### Work instruction
This task calls for copying every line of the records that includes the word "words".

──────

-- ==== Sys2Proof/Laws/PerInstr.lean ====
section
/-! SUPPORT. The per-instruction family `Encoding`: the decoder reads every encoded instruction back from its own words (R107-R118). -/

namespace Sys2Proof.Laws.Encoding

/-- Decoding the words of an instruction in its map gives the instruction; an event has neither map nor words. -/
def Statement (i : Instr) : Prop := ∀ m, i.map = some m → decode m ((encode i).getD 0 0) ((encode i).getD 1 0) = .ok i

/-! ### The fields of a word laid out as parts -/

theorem parts_5_3_1_1_22 (a : BitVec 5) (b : BitVec 3) (c : BitVec 1) (d : BitVec 1) (e : BitVec 22) :
    fld (a ++ b ++ c ++ d ++ e) 27 5 = a ∧
    fld (a ++ b ++ c ++ d ++ e) 24 3 = b ∧
    fld (a ++ b ++ c ++ d ++ e) 23 1 = c ∧
    fld (a ++ b ++ c ++ d ++ e) 22 1 = d ∧
    fld (a ++ b ++ c ++ d ++ e) 0 22 = e := by
  show BitVec.extractLsb' 27 5 (a ++ b ++ c ++ d ++ e) = a ∧
    BitVec.extractLsb' 24 3 (a ++ b ++ c ++ d ++ e) = b ∧
    BitVec.extractLsb' 23 1 (a ++ b ++ c ++ d ++ e) = c ∧
    BitVec.extractLsb' 22 1 (a ++ b ++ c ++ d ++ e) = d ∧
    BitVec.extractLsb' 0 22 (a ++ b ++ c ++ d ++ e) = e
  simp (disch := decide) only [BitVec.extractLsb'_append_eq_of_le, BitVec.extractLsb'_append_eq_of_add_le, BitVec.extractLsb'_eq_self, Nat.reduceSub, and_self]

theorem parts_7_2_4_12_3_4 (a : BitVec 7) (b : BitVec 2) (c : BitVec 4) (d : BitVec 12) (e : BitVec 3) (f : BitVec 4) :
    fld (a ++ b ++ c ++ d ++ e ++ f) 25 7 = a ∧
    fld (a ++ b ++ c ++ d ++ e ++ f) 23 2 = b ∧
    fld (a ++ b ++ c ++ d ++ e ++ f) 19 4 = c ∧
    fld (a ++ b ++ c ++ d ++ e ++ f) 7 12 = d ∧
    fld (a ++ b ++ c ++ d ++ e ++ f) 4 3 = e ∧
    fld (a ++ b ++ c ++ d ++ e ++ f) 0 4 = f := by
  show BitVec.extractLsb' 25 7 (a ++ b ++ c ++ d ++ e ++ f) = a ∧
    BitVec.extractLsb' 23 2 (a ++ b ++ c ++ d ++ e ++ f) = b ∧
    BitVec.extractLsb' 19 4 (a ++ b ++ c ++ d ++ e ++ f) = c ∧
    BitVec.extractLsb' 7 12 (a ++ b ++ c ++ d ++ e ++ f) = d ∧
    BitVec.extractLsb' 4 3 (a ++ b ++ c ++ d ++ e ++ f) = e ∧
    BitVec.extractLsb' 0 4 (a ++ b ++ c ++ d ++ e ++ f) = f
  simp (disch := decide) only [BitVec.extractLsb'_append_eq_of_le, BitVec.extractLsb'_append_eq_of_add_le, BitVec.extractLsb'_eq_self, Nat.reduceSub, and_self]

theorem parts_7_3_1_2_3_16 (a : BitVec 7) (b : BitVec 3) (c : BitVec 1) (d : BitVec 2) (e : BitVec 3) (f : BitVec 16) :
    fld (a ++ b ++ c ++ d ++ e ++ f) 25 7 = a ∧
    fld (a ++ b ++ c ++ d ++ e ++ f) 22 3 = b ∧
    fld (a ++ b ++ c ++ d ++ e ++ f) 21 1 = c ∧
    fld (a ++ b ++ c ++ d ++ e ++ f) 19 2 = d ∧
    fld (a ++ b ++ c ++ d ++ e ++ f) 16 3 = e ∧
    fld (a ++ b ++ c ++ d ++ e ++ f) 0 16 = f := by
  show BitVec.extractLsb' 25 7 (a ++ b ++ c ++ d ++ e ++ f) = a ∧
    BitVec.extractLsb' 22 3 (a ++ b ++ c ++ d ++ e ++ f) = b ∧
    BitVec.extractLsb' 21 1 (a ++ b ++ c ++ d ++ e ++ f) = c ∧
    BitVec.extractLsb' 19 2 (a ++ b ++ c ++ d ++ e ++ f) = d ∧
    BitVec.extractLsb' 16 3 (a ++ b ++ c ++ d ++ e ++ f) = e ∧
    BitVec.extractLsb' 0 16 (a ++ b ++ c ++ d ++ e ++ f) = f
  simp (disch := decide) only [BitVec.extractLsb'_append_eq_of_le, BitVec.extractLsb'_append_eq_of_add_le, BitVec.extractLsb'_eq_self, Nat.reduceSub, and_self]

──────

### Task response
/-! SUPPORT. The per-instruction family `Encoding`: the decoder reads every encoded instruction back from its own words (R107-R118). -/
/-- Decoding the words of an instruction in its map gives the instruction; an event has neither map nor words. -/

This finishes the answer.